Zouden al deze huiswerkinstituten ook op zoek zijn naar het vlammetje bij leerlingen? Of zijn het repetitiehokken waar leerlingen zo efficiënt mogelijk richting een zo hoog mogelijk diploma worden gestuwd?

Tegenover mijn kantoor, in een oude ambachtsschool, zit een huiswerkinstituut. Zij hebben twee voormalige leslokalen omgetoverd tot zo’n repetitiehok. Tafels, stoelen en kartonnen afscheidingen ertussen. Een soort call center uit de jaren zestig. Elke dag gaan er zo’n veertig jongeren aan de slag met hun huiswerk. Ik ben er een paar keer binnen geweest. Wat mij opvalt? Dat ik begeleiders bijna geen vragen hoor stellen, jongeren amper praten en dat niemand, maar dan ook niemand met een glimlach naar buiten komt. Ik hoor leerlingen op de gang wel praten over ‘achterstanden inhalen’ en ‘formules uit mijn hoofd leren’.
Willen we dit?

Louise Elffers heeft onze generatie jongeren al een naam gegeven; de bijlesgeneratie. In haar boek met deze titel legt zij uit hoe ons huidige onderwijs tot gevolg heeft dat de schoolloopbaan van onze kinderen een competitie is geworden, waarbij bijles het nieuwste wapen is in de strijd om een zo hoog mogelijke plaats op de ranglijst van diploma’s.

Vorige maand heeft het CPB geadviseerd om de eindtoets weer leidend te laten zijn voor het schooladvies dat groep 8-leerlingen krijgen. Als dat advies opgevolgd wordt, weet ik al wat er gaat gebeuren. Er komen binnen no time huiswerkinstituten met nieuwe Cito-trainingen. Ouders zullen er gretig gebruik van maken en de repetitiehokken stromen vol. Niet voor het vlammetje, maar voor een score van 550.

Op dit moment laten we ons gek maken door de ratrace van huiswerkinstituten, Cito-trainingen en bijlessen. Zo vertelde een kennis van mij dat zijn dochter extra rekenles krijgt van een leraar van haar school. Hier krijgt hij wel elke maand een factuurtje voor. Maar dat is geen probleem, want ‘Je wilt toch het maximale uit je kind halen?’ waren zijn letterlijke woorden.

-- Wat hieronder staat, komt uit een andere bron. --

-- ==== Sys2Proof/Machine/Merge.lean ====
section
/-! DEFINITION. The delay-equalised protection merge (spec 11): copies, ledger, decisions, tracked delay, member and pair
states, switching requests, and the pair commands that need no cue. -/

namespace Sys2Proof.Machine

open Sys2Proof

/-! ### State of a pair slot -/

/-- Pair slot p. -/
def State.pairSt (s : State) (p : Nat) : MrgSt := s.mrg.get (pr2 p)

/-- Replace the state of pair slot p. -/
def setPair (p : Nat) (m : MrgSt) (s : State) : State := { s with mrg := s.mrg.set (pr2 p) m }

/-- Number of a member 0 or 1 as an index of a pair of things. -/
def mIdx (m : Nat) : Pr := pr2 m

/-- Status field of member m. -/
abbrev fMember (p m : Nat) : Fld := if m = 0 then fMRG_STATUS_MEMBER_A p else fMRG_STATUS_MEMBER_B p

/-- Store capacity in frames (R260, R375). With the far store lost it bounds the pair's sequence still. -/
def State.pairCap (s : State) (p : Nat) : Nat := if s.flag (fMRG_CFG_STORE p) then (if s.farCount = 0 then 65536 else s.farCount) else 1536

/-- Frame time of a member in 1/65,536 merge-clock cycle (R264), measured over its deliveries; before there are two of them, that of the net
rate, 131,072 / (1.008 N) ns. -/
def State.memberT (s : State) (p m : Nat) : Nat :=
  let x := (s.pairSt p).mem.get (mIdx m)
  let due := 131072 * 65536 / (126 * max 1 (s.fld (fLINE_MODE_NET_RATE (s.memCh p 0))))
  match x.first, x.last with
  | some a, some b => if 0 < fnDiff b.1 a.1 && decide (a.2 < b.2) then (b.2 - a.2) * 65536 / (fnDiff b.1 a.1).toNat else due
  | _, _ => due

/-- Frame time of the pair: member A's while it is ALIGNED, else member B's. -/
def State.frameT (s : State) (p : Nat) : Nat := s.memberT p (if s.fld (fMRG_STATUS_MEMBER_A p) = 1 then 0 else 1)

/-- Least time between two decisions, T x 1,023 / 1,024 rounded up (R266). -/
def State.paceT (s : State) (p : Nat) : Nat := (s.frameT p * 1023 + 1023) / 1024

/-- Counters of pair slot p in the order of R286. -/
abbrev kFRAMES : Nat := 0
abbrev kSUBST : Nat := 3
abbrev kUNC_OUT : Nat := 4
abbrev kMISSING : Nat := 5
abbrev kOVF : Nat := 8
abbrev kHBM_UNC : Nat := 9
abbrev kPATCH : Nat := 10
abbrev kLEDGER_ERR : Nat := 11
abbrev kSWITCH : Nat := 12

/-- Frames that have a stored copy (R262), those of a new sequence among them (R272). -/
def MrgSt.occ (m : MrgSt) : Nat :=
  (((m.mem.p0.store ++ m.mem.p1.store).map fun c => c.fr.fn) ++ m.newSeq.map fun h => h.2.1.fn).eraseDups.length

/-- Show the occupancy (R286). -/
def mrgOcc (p : Nat) (s : State) : State :=
  let o := (s.pairSt p).occ
  let s := s.setF (fMRG_OCC_OCC p) o
  if s.fld (fMRG_OCC_MAX_OCC_MAX p) < o then s.setF (fMRG_OCC_MAX_OCC_MAX p) o else s

/-- Change what the merge keeps of member m. -/
def setMem (p m : Nat) (f : MrgMem → MrgMem) (s : State) : State :=
  let x := s.pairSt p
  setPair p { x with mem := x.mem.set (mIdx m) (f (x.mem.get (mIdx m))) } s

/-- The ledger entry of a frame number, if it is that frame's. -/
def MrgSt.entry (m : MrgSt) (fn : Nat) : Option Ledger :=
  match smGet (fun _ => none) m.ledger (fn % 65536) with
  | some e => if e.fn = fn then some e else none
  | none => none

/-- Write a ledger entry. -/
def setEntry (p : Nat) (e : Ledger) (s : State) : State :=
  let m := s.pairSt p
  sramWrite (stLEDGER p) (e.fn % 65536) (setPair p { m with ledger := smSet (fun _ => none) m.ledger (e.fn % 65536) (some e) } s)

/-- A new entry: no copy has come, the decision is pending. -/
def State.freshEntry (s : State) (p fn : Nat) : Ledger :=
  let place := if s.flag (fMRG_CFG_STORE p) then s.farSlot (fn % max 1 (s.pairCap p)) else fn % 1536
  ⟨fn, place, 3, 3, false, false, 3, none, none, 0, 0, 0, 0⟩

/-- Fields of an entry by member. -/
def Ledger.done (e : Ledger) (m : Nat) : Bool := if m = 0 then e.doneA else e.doneB
def Ledger.verdict (e : Ledger) (m : Nat) : Nat := if m = 0 then e.va else e.vb
def Ledger.time (e : Ledger) (m : Nat) : Nat := if m = 0 then e.ta else e.tb

/-- Member m's copy is there, or is declared MISSING. -/
def Ledger.mark (e : Ledger) (m v t : Nat) : Ledger :=
  if m = 0 then { e with va := v, doneA := true, ta := t } else { e with vb := v, doneB := true, tb := t }

/-- Set a flag of byte 11. -/
def Ledger.flag (e : Ledger) (k : Nat) : Ledger := { e with flags := withBit e.flags k true }

/-- Difference of two 48-bit frame numbers within a capacity. -/
def within (cap a b : Nat) : Bool := decide ((fnDiff a b).natAbs ≤ cap)

/-! ### Switching requests (R279 to R283) -/

/-- The accepted SR bytes and whether they are those of a pair. -/
def State.farPair (s : State) (p : Nat) : Bool := s.flag (fMRG_STATUS_SR_VALID p) && (s.rd (rMRG_SR_RX p)).getLsbD 15

/-- Signal fail of member m is present (R279): the later member's delay decides who is the earlier one. -/
def State.signalFail (s : State) (p m : Nat) : Bool :=
  s.fld (fMember p m) != 1 || s.flag (fFEC_STATUS_EXC (s.memCh p m)) ||
    (s.flag (fMRG_STATUS_STORE_LOST p) && s.flag (fMRG_CFG_STORE p) && (if m = 0 then decide (0 ≤ (s.pairSt p).dq) else decide ((s.pairSt p).dq < 0)))

/-- The far request (R281), a code outside the table taken as none. -/
def State.farReq (s : State) (p : Nat) : List SwReq :=
  let w := (s.rd (rMRG_SR_RX p)).toNat
  let c := bits w 31 28
  if s.farPair p && [0x5, 0x8, 0xB, 0xD, 0xE, 0xF].contains c then [⟨c, bits w 27 27, true⟩] else []

/-- Every request that is present now, local ones first, member A before member B. -/
def State.reqsNow (s : State) (p : Nat) : List SwReq :=
  let home := s.fld (fMRG_CFG_HOME p)
  let op := s.fld (fMRG_OPREQ_OPREQ p)
  (if [0x8, 0xE, 0xF].contains op then [⟨op, home, false⟩] else []) ++
    ((span 0 2).filter (s.signalFail p)).map (fun m => ⟨0xD, m, false⟩) ++
    ((span 0 2).filter fun m => s.flag (fFEC_STATUS_SD (s.memCh p m))).map (fun m => ⟨0xB, m, false⟩) ++
    (if s.flag (fMRG_STATUS_WTR_RUN p) then [⟨0x5, home, false⟩] else []) ++ s.farReq p

/-- The highest request of a list, the one present first among equals. -/
def highest (rs : List SwReq) : Option SwReq :=
  rs.foldl (fun b r => match b with
    | none => some r
    | some x => if x.code < r.code then some r else some x) none

/-- Preferred member and exclusive flag of a request in force (R279, R281). -/
def State.prefOf (s : State) (p : Nat) (r : Option SwReq) : Nat × Bool :=
  let home := match r with
    | some q => if q.far then bits (s.rd (rMRG_SR_RX p)).toNat 13 13 else s.fld (fMRG_CFG_HOME p)
    | none => s.fld (fMRG_CFG_HOME p)
  match r with
  | none => (if s.flag (fMRG_CFG_REVERT p) then home else s.fld (fMRG_STATUS_PREFERRED p), false)
  | some q =>
    if q.code = 0xF then (home, true)
    else if q.code = 0xE then (1 - home, true)
    else if q.code = 0xD || q.code = 0xB then (1 - q.member, false)
    else (1 - home, false)

/-- Set an indication of R283, with its record on a change. -/
def indicate (p k : Nat) (f : Fld) (on : Bool) (s : State) : State :=
  if s.flag f = on then s else offer 0x060B bMRG (2 ^ k + 8 * b2n on) p (s.setB f on)

/-- The condition of CROSSED (R283): one member ABSENT by loss of signal, far BDI only for the other. -/
def State.crossed (s : State) (p : Nat) : Bool :=
  let gone := (span 0 2).filter fun m => s.fld (fMember p m) == 0 && s.defect (s.memCh p m) dLOS
  let stat := s.fld (fOH_RX_ACC_STAT (s.memCh p 0))
  match gone with
  | [m] => bit stat (7 - (1 - m)) && !bit stat (7 - m)
  | _ => false

/-- No wait-to-restore runs, and none is due (R282). -/
def wtrOff (p : Nat) (s : State) : State :=
  ((setPair p { s.pairSt p with moved := false } s).setB (fMRG_STATUS_WTR_RUN p) false).setF (fMRG_WTR_LEFT_LEFT p) 0

/-- Wait-to-restore starts, is superseded, or is not needed (R282). -/
def wtrRule (p : Nat) (s : State) : State :=
  let home := s.fld (fMRG_CFG_HOME p)
  let now := s.reqsNow p
  let fault := now.any fun r => !r.far && r.member == home && (r.code == 0xD || r.code == 0xB)
  let m := s.pairSt p
  if fault then
    let moves := match highest now with | some r => !r.far && r.member == home && (r.code == 0xD || r.code == 0xB) | none => false
    ((setPair p { m with moved := m.moved || moves } s).setB (fMRG_STATUS_WTR_RUN p) false).setF (fMRG_WTR_LEFT_LEFT p) 0
  else if !m.moved && !s.flag (fMRG_STATUS_WTR_RUN p) then s
  else if !s.flag (fMRG_CFG_REVERT p) then wtrOff p s
  else if s.flag (fMRG_STATUS_WTR_RUN p) || now.any (fun r => decide (0x5 < r.code)) then s
  else if s.fld (fMRG_CFG_WTR p) = 0 then wtrOff p s
  else offer 0x060A bMRG 1 p ((s.setB (fMRG_STATUS_WTR_RUN p) true).setF (fMRG_WTR_LEFT_LEFT p) (s.fld (fMRG_CFG_WTR p)))

/-- The SR bytes sent (R280). -/
def srSent (p : Nat) (s : State) : State :=
  let l := highest ((s.pairSt p).reqs.filter fun r => !r.far)
  let b17 := match l with | some r => r.code * 16 + r.member * 8 | none => 0
  let b18 := s.fld (fMRG_STATUS_PREFERRED p) * 128 + s.fld (fMRG_STATUS_EXCLUSIVE p) * 64
  let b19 := 128 + s.fld (fMRG_CFG_STORE p) * 64 + s.fld (fMRG_CFG_HOME p) * 32
  s.wr (rMRG_SR_TX p) (BitVec.ofNat 32 (b17 * 2 ^ 24 + b18 * 2 ^ 16 + b19 * 2 ^ 8))

/-- Every request and indication of a valid pair follows its conditions (R279 to R283). A preference that has come home by any request is no
longer one that a fault of the home member has moved. -/
def mrgEval (p : Nat) (s : State) : State :=
  if s.fld (fMRG_STATUS_STATE p) = 0 then s
  else
    let s := wtrRule p s
    let now := s.reqsNow p
    let kept := (s.pairSt p).reqs.filter fun r => now.contains r
    let reqs := kept ++ now.filter fun r => !kept.contains r
    let s := setPair p { s.pairSt p with reqs := reqs } s
    let f := highest reqs
    let (pref, x) := s.prefOf p f
    let was := s.fld (fMRG_STATUS_PREFERRED p)
    let code := match f with | some r => r.code | none => 0
    let far := match f with | some r => r.far | none => false
    let s := ((s.setF (fMRG_STATUS_PREFERRED p) pref).setB (fMRG_STATUS_EXCLUSIVE p) x).setF (fMRG_STATUS_REQ p) code
    let s := (s.setF (fMRG_STATUS_REQ_MEMBER p) (match f with | some r => r.member | none => 0)).setB (fMRG_STATUS_REQ_FAR p) far
    let s := if pref = s.fld (fMRG_CFG_HOME p) then setPair p { s.pairSt p with moved := false } s else s
    let s := if pref = was then s
      else offer 0x0605 bMRG (pref + 2 * code + 32 * b2n far) p (count (cPAIR p kSWITCH) (s.setB (fMRG_SEEN_SWITCHED p) true))
    let v := s.flag (fMRG_STATUS_SR_VALID p)
    let w := s.rd (rMRG_SR_RX p)
    let s := indicate p 0 (fMRG_STATUS_FAR_UNPAIRED p) (v && !w.getLsbD 15) s
    let s := indicate p 1 (fMRG_STATUS_HOME_MISMATCH p) (v && w.getLsbD 13 != s.flag (fMRG_CFG_HOME p)) s
    let m := s.pairSt p
    let s := if s.crossed p = m.crossCond then s else setPair p { m with crossCond := s.crossed p, crossAt := s.life } s
    srSent p s

/-! ### States of members and pair (R270, R273) -/

/-- Enter a pair state (R273), with the records of the change and of slewing (R288). -/
def pairTo (p st : Nat) (s : State) : State :=
  let old := s.fld (fMRG_STATUS_STATE p)
  if old = st then s
  else
    let s := offer 0x0604 bMRG (st + 8 * old) p (s.setF (fMRG_STATUS_STATE p) st)
    let meas := (s.rd (rMRG_DMEAS p)).toNat % 2 ^ 31
    let s := if st = 3 then offer 0x0608 bMRG (1 + 2 * meas) p s else if old = 3 then offer 0x0608 bMRG (2 * meas) p s else s
    if st = 1 then setFilt (s.memCh p 0) { s.filt (s.memCh p 0) with srRun := 0 } (s.setB (fMRG_STATUS_SR_VALID p) false) else s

Ben ik te cynisch? Ik weet het niet. Maar zijn we over twintig jaar trots als we Zuid-Koreaanse toestanden hebben in Nederland? Jongeren leren daar elke dag tot diep in de nacht, gaan in de weekenden naar bijles en ouders geven daar meer geld uit aan onderwijs dan de overheid doet. Alles om maar op die ene universiteit te komen. De keerzijde? Het zelfmoordpercentage onder jongeren is er schrikbarend hoog.

Zouden we ook trots kunnen zijn als we over twintig jaar merken dat veel jongeren hun vlammetje hebben gevonden? Wat dat betekent? Dat jongeren met een glimlach boven hun boeken zitten. Dat ze zich durven verwonderen en vooral veel vragen stellen aan leraren en aan elkaar. En misschien wel het belangrijkste; dat we ze hebben opgeleid tot zelfdenkende burgers die ons uitlachen om de ratrace die wij nu in het onderwijs in stand houden. Of zoals Plato al zei: dat onderwijs goede mensen voortbrengt.

Ik denk dat Hans dan heel trots zou zijn.